New inserted data line object.

lookup(key, value)

Return lines where the key matches the specified value

nColumns()

Return the number of columns in the file

If the file had a header then this will be the number of header columns; otherwise it will be the number of columns found in the first line of data

reorderColumns(new_columns)

Rearrange the columns in the file

Parameters:

new_columns – list of column names or indices in the new order

Returns:

New TabFile object

sort(sort_func, reverse=False)

Sort data using arbitrary function

Performs an in-place sort based on the suppled sort_func.

sort_func should be a function object which takes a data line object as input and returns a single numerical value; the data lines will be sorted in ascending order of these values (or descending order if reverse is set to True).

To sort on the value of a specific column use e.g.

>>> tabfile.sort(lambda line: line['col'])
Parameters:
  • sort_func – function object taking a data line object as input and returning a single numerical value

  • reverse – (optional) Boolean, either False (default) to sort in ascending order, or True to sort in descending order

transformColumn(column_name, transform_func)

Apply arbitrary function to a column

For each line of data the transformation function will be invoked with the value of the named column, with the result being written back to that column (overwriting the existing value).

Parameters:
  • column_name – name of column to write transformation result to

  • transform_func – callable object that will be invoked to perform the transformation

transpose()

Transpose the contents of the file

Returns:

New TabFile object

write(filen=None, fp=None, include_header=False, no_hash=False, delimiter=None)

Write the TabFile data to an output file

One of either the ‘filen’ or ‘fp’ arguments must be given, specifying the file name or stream to write the TabFile data to.

Parameters:
  • filen – (optional) name of file to write to; ignored if fp is also specified

  • fp – (optional) a file-like object opened for writing; used in preference to filen if set to a non-null value Note that the calling program must close the stream in these cases.

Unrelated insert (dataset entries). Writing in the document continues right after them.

structure PwrSt where
  st        : PowerState
  preparing : Bool
  commit    : Option PwrCommit
  /-- further `PWR_ENTER` commands from WATCH to RUN that await their ASN -/
  later     : List PwrCommit
  cause     : Nat
  refuse    : Nat × Nat
  phase     : Nat
  warm      : Bool
  bistFail  : Bool
  /-- the SLCK counter, as it stood at timebase `slckTb` while it runs beside the timebase -/
  slck      : Nat
  slckTb    : Nat
  /-- the banks of the last KEEP, unchanged until cells execute after the wake (R516) -/
  bank      : Option KeepBank
  /-- WAKEAFTER of the KEEP in force, seconds of SLCK -/
  wakeAfter : Nat
  /-- a wake source accepted in KEEP, awaiting PWR_OK -/
  waking    : Option Nat
  /-- KEEP retained the node table (R510) -/
  kept      : Bool
  mainEn    : Bool
  pwrOk     : Bool
  hostWake  : Bool
  perst     : Bool
  deriving DecidableEq, Repr

end Sys2Proof.Machine
end

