-- ==== Sys2Proof/Machine/RegMap.lean ====
section
/-! DEFINITION. The register map of BAR0 (R521, R522, Tables 02-6 to 19-9): for every register word its address,
access code, reset value, the bits that a write sets or clears, and whether its writes are journaled (Table 19-2). -/
namespace Sys2Proof.Machine

/-- Access codes of Table 00-5 (no register of the map is W1S); a register of mixed fields is `rw` with both masks. -/
inductive Access where
  | rw
  | ro
  | wo
  | rc
  deriving DecidableEq, Repr

/-- One row of the map: `count` words, `stride` octets apart, the first at BAR0 address `base`. Word `i` resets to
`reset + inc * i`. `mask` holds the bits a write sets, `w1c` the bits a write of 1 clears. -/
structure RegRow where
  base   : Nat
  stride : Nat
  count  : Nat
  acc    : Access
  mask   : Nat
  w1c    : Nat
  reset  : Nat
  inc    : Nat
  jrn    : Bool
  staged : Bool
  deriving DecidableEq, Repr

/-- A read-only register, whose value comes from the state (`reset` is what the stored part reads: 0). -/
def rowRO (base stride count : Nat) : RegRow := ⟨base, stride, count, .ro, 0, 0, 0, 0, false, false⟩

/-- A read-and-clear counter. -/
def rowRC (base stride count : Nat) : RegRow := ⟨base, stride, count, .rc, 0, 0, 0, 0, false, false⟩

/-- A read-write register whose writes are journaled. -/
def rowJ (base stride count mask reset : Nat) : RegRow := ⟨base, stride, count, .rw, mask, 0, reset, 0, true, false⟩

/-- A read-write register whose writes are not journaled. -/
def rowN (base stride count mask reset : Nat) : RegRow := ⟨base, stride, count, .rw, mask, 0, reset, 0, false, false⟩

/-- A staged register: journaled, with an active copy 0x8000 above it (R522). -/
def rowS (base stride count mask reset : Nat) : RegRow := ⟨base, stride, count, .rw, mask, 0, reset, 0, true, true⟩

def full : Nat := 0xFFFF_FFFF

/-- GLB, Table 19-4. -/
def rowsGlb : List RegRow :=
  [rowRO 0x0 4 3,
   ⟨0xC, 4, 1, .rw, 0, 7, 0, 0, false, false⟩,
   ⟨0x10, 4, 1, .wo, 0, 0, 0, 0, false, false⟩,
   rowN 0x14 4 1 full 0]

/-- PWR, Table 18-12. -/
def rowsPwr : List RegRow :=
  [rowRO 0x10000 4 1,
   rowJ 0x10004 4 1 0x00FF_FFFF 0x01FF_FFFF,
   rowJ 0x10008 4 1 0x313 0,
   rowJ 0x10010 4 4 full 0,
   ⟨0x10020, 4, 1, .rw, 0, 0x300, 0, 0, false, false⟩,
   rowN 0x10024 4 1 0x13 1,
   rowRO 0x10028 4 3]

/-- CLK, Tables 03-14 and 19-8. -/
def rowsClk : List RegRow := [rowRO 0x20000 4 1, rowRO 0x20100 4 1, rowRC 0x20104 4 1]

/-- TIME, Table 02-6. -/
def rowsTime : List RegRow :=
  [rowRO 0x30000 4 1,
   rowJ 0x30004 4 1 0x0001_7777 0x0001_4213,
   rowJ 0x30008 4 1 0xFF0F 0x0A04,
   rowJ 0x3000C 4 1 3 2,
   rowJ 0x30010 4 1 full 0xC8,
   rowJ 0x30014 4 1 full 0x2710,
   rowJ 0x30018 4 1 full 0x3E8,
   rowJ 0x3001C 4 1 full 0xA,
   rowJ 0x30020 4 1 7 4,
   rowJ 0x30024 4 1 full 0,
   rowRC 0x30028 4 6,
   rowRO 0x30040 4 15,
   rowN 0x3007C 4 1 full 0x64,
   rowRO 0x30080 4 1,
   rowJ 0x30090 4 2 0x80FF_FFFF 0x0003_E800,
   rowJ 0x300A0 4 4 full 0,
   rowJ 0x300F0 4 1 0x00FF_FFFF 0x2710,
   rowJ 0x30100 4 16 full 0]

/-- RFRX, Table 03-12. -/
def rowsRfrx : List RegRow :=
  [rowRO 0x40000 4 4,
   rowJ 0x40010 4 1 0xF 0,
   rowJ 0x40014 4 1 full 0x3214_07D0,
   rowJ 0x40018 4 1 0xFF 0xFF,
   rowJ 0x4001C 4 1 0xFF0F_0FFF 0x0A04_07D0,
   rowJ 0x40020 4 1 0xF 0xF,
   rowRC 0x40030 4 4,
   rowRC 0x40040 4 4]

/-- RFTX, Table 03-13. -/
def rowsRftx : List RegRow :=
  [rowJ 0x50000 4 2 0xFFF0_F007 0x3220_A004,
   rowRO 0x50008 4 2,
   rowJ 0x50010 4 2 full 0,
   ⟨0x50020, 4, 1, .rw, 0x1F0D, 0x10000, 0x300, 0, true, false⟩,
   rowJ 0x50024 4 1 full 0xC8,
   rowRC 0x50028 4 1,
   rowRC 0x50030 4 2]

/-- CHB, Table 04-5. FIR set 0 ignores writes and reads 0 (R134). -/
def rowsChb : List RegRow :=
  [rowRO 0x60000 4 3,
   rowRC 0x6000C 4 2,
   rowS 0x60020 8 8 full 0,
   rowS 0x60024 8 8 0x8307_0000 0,
   rowS 0x60100 4 128 0x8700_1FFF 0,
   rowS 0x60300 8 16 0x8707_0000 0,
   rowS 0x60304 8 16 0x03FF_FFFF 0,
   rowS 0x60400 4 2 full 0,
   rowS 0x60408 4 2 0x3FF 0x18,
   rowS 0x60500 16 16 full 0,
   rowS 0x60504 16 16 full 0,
   rowS 0x60508 16 16 0x8000_03FF 0,
   rowS 0x61000 16 256 full 0,
   rowS 0x61004 16 256 0xDF0F_03FF 0,
   rowS 0x61008 16 256 0xFFFF 0,
   rowS 0x6100C 16 256 full 0,
   ⟨0x62000, 4, 32, .rw, 0, 0, 0, 0, true, true⟩,
   rowS 0x62080 4 992 0x3FFFF 0,
   rowS 0x63000 4 240 0xFFFF_7FFF 0]

/-- DEM, Tables 05-12 and 06-9. -/
def rowsDem : List RegRow :=
  [rowJ 0x70004 4 1 0x1F1F 0x30A,
   rowJ 0x70008 4 1 full 0xC8,
   rowJ 0x7000C 4 1 full 0xE10,
   rowRC 0x70010 4 2,
   rowJ 0x70020 4 4 0x3FF 0x3A8,
   rowRC 0x70040 4 8,
   rowJ 0x70060 4 1 0x1F 0x18,
   rowRC 0x70064 4 3,
   rowS 0x70080 4 16 0x8000_7F1F 0,
   rowS 0x70100 16 32 0x8713_1F00 0,
   rowS 0x70104 16 32 full 0,
   rowS 0x70108 16 32 full 0,
   rowRO 0x7010C 16 32,
   rowRO 0x7810C 16 32,
   rowS 0x70400 4 128 full 0,
   rowS 0x70600 4 16 full 0]

/-- MAC, Tables 07-9 and 09-11. -/
def rowsMac : List RegRow :=
  [rowJ 0x80000 4 1 0x101 0,
   rowJ 0x80004 4 1 full 0x0014_0190,
   rowJ 0x80008 4 1 0xFFFF_03FF 0x0080_02C0,
   rowRC 0x8000C 4 1,
   rowJ 0x80100 16 16 full 0,
   rowJ 0x80104 16 16 full 0,
   rowJ 0x80108 16 16 0xC000_3FFF 0,
   rowRO 0x8010C 16 16,
   rowRO 0x80400 4 256,
   rowJ 0x80800 4 2 full 0,
   rowJ 0x80808 4 1 0xFFFF 0xFFFF,
   rowJ 0x8080C 4 1 0x707 0x606,
   rowJ 0x80810 4 1 0xC01F_0003 0x0010_0000,
   rowJ 0x80814 4 1 1 0,
   rowJ 0x80818 4 2 full 0,
   rowJ 0x80820 4 8 0x80FF_7F03 0,
   rowRC 0x80840 4 12]

/-- SCH, Tables 07-8 and 08-4. Map 0 reads all ones; maps 16 to 31 are read-only to the host (R205). -/
def rowsSch : List RegRow :=
  [rowJ 0x90000 4 1 0x10F 3,
   rowRO 0x90004 4 1,
   rowJ 0x90008 4 1 full 0x848,
   rowJ 0x9000C 4 1 full 0x0320_0320,
   rowJ 0x90010 4 1 full 0x190,
   rowJ 0x90014 4 1 full 0x10A0,
   rowJ 0x90018 4 1 full 0x960,
   rowJ 0x9001C 4 1 full 0x1388,
   rowJ 0x90020 4 1 full 0x4E20,
   rowRC 0x90040 4 20,
   rowRO 0x90100 4 128,
   rowJ 0x90400 16 8 full 30518,
   rowJ 0x90404 16 8 full 200,
   rowJ 0x90408 16 8 full 2200,
   rowJ 0x9040C 16 8 0x8000_FFFF 600,
   rowS 0x91000 4 256 0xC07F_80FF 0,
   rowS 0x91400 4 4 0x8000_01FF 0,
   rowS 0x91500 4 256 full 0,
   ⟨0x91900, 4, 8, .ro, 0, 0, 0xFFFF_FFFF, 0, false, true⟩,
   rowS 0x91920 4 120 full 0,
   ⟨0x91B00, 4, 128, .ro, 0, 0, 0, 0, false, true⟩,
   rowJ 0x92000 4 1 0xFF3F_0F03 0xC100_0400,
   rowJ 0x92004 4 1 0xFF 0x80,
   rowJ 0x92008 4 1 0xFFFF_F7FF 0x003C_4266,
   rowJ 0x9200C 4 1 0x07FF_03FF 0x0100_0270,
   rowJ 0x92010 4 1 0x87FF_FFFF 0x0200_100A,
   rowJ 0x92014 4 1 0x000F_FFFF 0x0004_1044,
   rowJ 0x92018 4 1 0x00FF_FFFF 0x3CF3,
   rowJ 0x9201C 4 1 0x1F 0xC,
   rowRO 0x92020 4 1,
   rowJ 0x92024 4 1 0x8000_FFFF 0x8000_0040,
   rowJ 0x92040 4 16 0x9F9F_9F9F 0,
   rowJ 0x92080 4 1 0x00FF_FFFF 0,
   rowRC 0x92090 4 8,
   rowJ 0x920C0 4 32 0x8000_0FFF 0,
   rowJ 0x92140 4 16 full 0,
   rowRO 0x92200 4 256]

/-- ADP, Table 09-12. -/
def rowsAdp : List RegRow :=
  [rowJ 0xA0000 4 1 3 2,
   rowJ 0xA0004 4 1 0xFFFF_00FF 0x0100_0000,
   rowJ 0xA0008 4 1 0xFFFF 0x3C,
   rowJ 0xA000C 4 1 0xF 4,
   rowRO 0xA0010 4 1,
   rowJ 0xA0020 4 8 0x7FF 0x60,
   rowJ 0xA0040 32 16 full 0,
   rowJ 0xA0044 32 16 full 0,
   rowJ 0xA0048 32 16 full 0,
   rowJ 0xA004C 32 16 full 0,
   rowJ 0xA0050 32 16 0x8000_00FF 0,
   rowRC 0xA0300 4 12,
   rowJ 0xA0400 4 1 0xFFFF 0x20,
   rowRO 0xA0410 4 8]

/-- TBL, Table 10-3. -/
def rowsTbl : List RegRow :=
  [rowRO 0xB0000 4 1,
   rowJ 0xB0004 4 1 0xC000_FFFF 0x8000_0E10,
   rowRO 0xB0008 4 1,
   rowJ 0xB000C 4 1 0x87FF_00FF 0x800A_0010,
   rowRC 0xB0010 4 1,
   rowRC 0xB0020 4 8,
   rowJ 0xB0040 4 1 0xFFFF 0,
   rowRO 0xB0044 4 1,
   rowRC 0xB0048 4 1]

/-- SEC, Table 11-12. -/
def rowsSec : List RegRow :=
  [rowRO 0xC0000 4 4,
   rowRO 0xC0010 4 8,
   rowRO 0xC0030 4 2,
   rowJ 0xC0038 4 1 0xFFF 0x100,
   rowN 0xC0040 4 1 0x7133 0x7000,
   rowRO 0xC0044 4 1,
   rowRC 0xC0048 4 1,
   rowRC 0xC0050 4 2,
   rowJ 0xC0058 4 1 0x101 1,
   rowRO 0xC005C 4 2]

/-- QUE, Table 12-4. -/
def rowsQue : List RegRow :=
  [rowRO 0xD0000 4 1,
   rowJ 0xD0004 4 1 0xFF 0x40,
   rowJ 0xD0008 4 1 7 6,
   rowRC 0xD000C 4 1,
   rowJ 0xD0010 8 1 0xFFFF_7FFF 0x2800_0000,
   rowJ 0xD0018 8 1 0xFFFF_7FFF 0x1000_2800,
   rowJ 0xD0020 8 1 0xFFFF_7FFF 0x2000_3800,
   rowJ 0xD0028 8 1 0xFFFF_7FFF 0x0800_5800,
   rowJ 0xD0030 8 1 0xFFFF_7FFF 0x2000_6000,
   rowRO 0xD0014 8 5,
   rowRC 0xD0040 4 5,
   rowN 0xD0060 4 1 0xFF03 0xA00,
   rowN 0xD0068 4 4 full 0,
   rowN 0xD0080 4 12 0xFFFF 0x800,
   rowRC 0xD00C0 4 12,
   rowN 0xD0100 16 31 full 0xFFFF,
   rowN 0xD02F0 16 2 full 0x0400_0600,
   rowN 0xD0310 16 6 full 0xFFFF,
   rowJ 0xD0380 16 4 full 0xFFFF,
   rowN 0xD03C0 16 1 full 0xFFFF,
   rowN 0xD0400 16 12 full 0xFFFF,
   ⟨0xD0104, 16, 39, .rw, 0x100, 3, 0, 0, false, false⟩,
   ⟨0xD0384, 16, 4, .rw, 0x100, 3, 0, 0, true, false⟩,
   ⟨0xD03C4, 16, 1, .rw, 0x100, 3, 0, 0, false, false⟩,
   ⟨0xD0404, 16, 12, .rw, 0x100, 3, 0, 0, false, false⟩,
   rowRO 0xD0108 16 39,
   rowRO 0xD0388 16 5,
   rowRO 0xD0408 16 12,
   rowRC 0xD010C 16 39,
   rowRC 0xD038C 16 5,
   rowRC 0xD040C 16 12,
   ⟨0xD0600, 4, 39, .rw, 0, 1, 0, 0, false, false⟩,
   rowRC 0xD0800 4 156,
   rowN 0xD0A80 4 2 0x8000_FFFF 0xFFFF,
   rowRC 0xD0A88 4 1]

/-- HIF, Table 13-12. Only part of a ring CTL write is journaled; the ring write rules say which (R405). -/
def rowsHif : List RegRow :=
  [⟨0xE0000, 4, 1, .rw, 0, 4, 0, 0, false, false⟩,
   rowJ 0xE0004 4 1 0x003F_0701 0x001A_0701,
   rowRC 0xE0008 4 5,
   rowN 0xE0100 32 16 full 0,
   rowN 0xE0104 32 16 full 0,
   rowN 0xE0108 32 16 full 0,
   rowN 0xE010C 32 16 full 0,
   rowN 0xE0110 32 16 0x800F_000F 0x0006_0000,
   rowRO 0xE0114 32 16,
   rowRO 0xE0118 32 16,
   rowN 0xE0400 32 16 full 0,
   rowN 0xE0404 32 16 full 0,
   ⟨0xE0408, 32, 16, .rw, 0x800F_3F00, 0, 0x0006_0000, 0x100, false, false⟩,
   rowN 0xE040C 32 16 full 0x0001_0001,
   rowRO 0xE0410 32 16,
   rowRO 0xE0414 32 16,
   rowN 0xE0600 32 10 full 0,
   rowN 0xE0604 32 10 full 0,
   rowN 0xE0608 32 10 full 0,
   rowN 0xE060C 32 10 full 0,
   ⟨0xE0610, 32, 10, .rw, 0x80FF_3F00, 0, 0x0036_1000, 0x100, false, false⟩,
   rowN 0xE0614 32 10 full 0x0001_0001,
   rowRO 0xE0618 32 10,
   rowRC 0xE061C 32 10,
   rowN 0xE8000 16 64 0xFFFF_FFFC 0,
   rowN 0xE8004 16 64 full 0,
   rowN 0xE8008 16 64 full 0,
   rowN 0xE800C 16 64 1 1,
   rowRO 0xE9000 4 2]

/-- ETHA and ETHB, Table 15-3, at block base `b`. -/
def rowsEth (b : Nat) : List RegRow :=
  [rowN b 4 1 0x8301_0100 0,
   rowRO (b + 4) 4 1,
   rowN (b + 8) 4 1 full 0,
   rowN (b + 0xC) 4 1 0xFFFF 0,
   rowN (b + 0x10) 4 1 full 0,
   rowN (b + 0x14) 4 1 0xFFFF 0,
   rowN (b + 0x18) 4 1 0x8000_EFFF 0,
   rowN (b + 0x1C) 4 1 0x81FF_FFFF 0x0190_0100,
   rowJ (b + 0x20) 4 1 0xC000_0007 0xC000_0006,
   rowN (b + 0x24) 4 1 0x7FF 0x5F2,
   rowN (b + 0x28) 4 1 0x113 0,
   rowN (b + 0x2C) 4 1 full 0,
   rowRC (b + 0x40) 4 14]

/-- PAIR, Table 16-7. -/
def rowsPair : List RegRow :=
  [rowRO 0x110000 4 1,
   rowN 0x110004 4 1 0x303 0x103,
   rowN 0x110008 4 2 full 0,
   rowRO 0x110010 4 6,
   rowRC 0x110030 4 8,
   rowRO 0x110050 4 9]

/-- ERR, Table 17-7. -/
def rowsErr : List RegRow :=
  [rowRO 0x120000 4 1,
   rowN 0x120004 4 1 7 7,
   rowRO 0x120008 4 1,
   ⟨0x12000C, 4, 1, .wo, 0x7FFE, 0, 0, 0, true, false⟩,
   rowRO 0x120010 4 1,
   rowRC 0x120014 4 2,
   rowRO 0x12001C 4 1,
   rowRC 0x120020 4 4,
   rowRC 0x120044 4 14,
   rowRO 0x120080 4 8,
   rowRO 0x1200A0 4 1]

/-- DBG, Table 19-9. -/
def rowsDbg : List RegRow := [rowRO 0x130000 4 2, rowRC 0x130008 4 1]

/-- The blocks in the order of Table 19-2: block k at 0x0001_0000 × k. -/
def blockRows : Nat → List RegRow
  | 0 => rowsGlb
  | 1 => rowsPwr
  | 2 => rowsClk
  | 3 => rowsTime
  | 4 => rowsRfrx
  | 5 => rowsRftx
  | 6 => rowsChb
  | 7 => rowsDem
  | 8 => rowsMac
  | 9 => rowsSch
  | 10 => rowsAdp
  | 11 => rowsTbl
  | 12 => rowsSec
  | 13 => rowsQue
  | 14 => rowsHif
  | 15 => rowsEth 0xF0000
  | 16 => rowsEth 0x100000
  | 17 => rowsPair
  | 18 => rowsErr
  | 19 => rowsDbg
  | _ => []

/-- Whether a row holds the word at address `a`. -/
def RegRow.holds (r : RegRow) (a : Nat) : Bool :=
  r.base ≤ a && (a - r.base) / r.stride < r.count && (a - r.base) % r.stride == 0

/-- The row of the register word at BAR0 address `a`; none for an unmapped address (R17, R521). -/
def regRow (a : Nat) : Option RegRow := (blockRows (a / 0x10000)).find? (fun r => r.holds a)

/-- The blocks with active copies 0x8000 above the staging registers: CHB, DEM and SCH (R522). -/
def stagedBlock (a : Nat) : Bool := a / 0x10000 == 6 || a / 0x10000 == 7 || a / 0x10000 == 9

/-- The staging register whose active copy stands at BAR0 address `a` (R522). -/
def activeOf (a : Nat) : Option Nat :=
  if stagedBlock a && 0x8000 ≤ a % 0x10000 then
    match regRow (a - 0x8000) with
    | some r => if r.staged then some (a - 0x8000) else none
    | none => none
  else none

/-- The reset value of the register word at `a`; 0 where nothing is mapped. -/
def resetAt (a : Nat) : Word :=
  match regRow a with
  | some r => BitVec.ofNat 32 (r.reset + r.inc * ((a - r.base) / r.stride))
  | none => 0

end Sys2Proof.Machine
end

  • include_header – (optional) if set to True, the first line will be a ‘header’ line

  • no_hash – (optional) if set to True and include_header is also True then don’t put a hash character ‘#’ at the start of the header line in the output file.

  • delimiter – (optional) delimiter to use when writing data values to file (defaults to the delimiter specified on input)

class bcftbx.TabFile.TabFileIterator(filen=None, fp=None, column_names=None)

Iterate through lines in a tab-delimited file

Class to loop over all lines in a TSV file, returning a TabDataLine object for each record.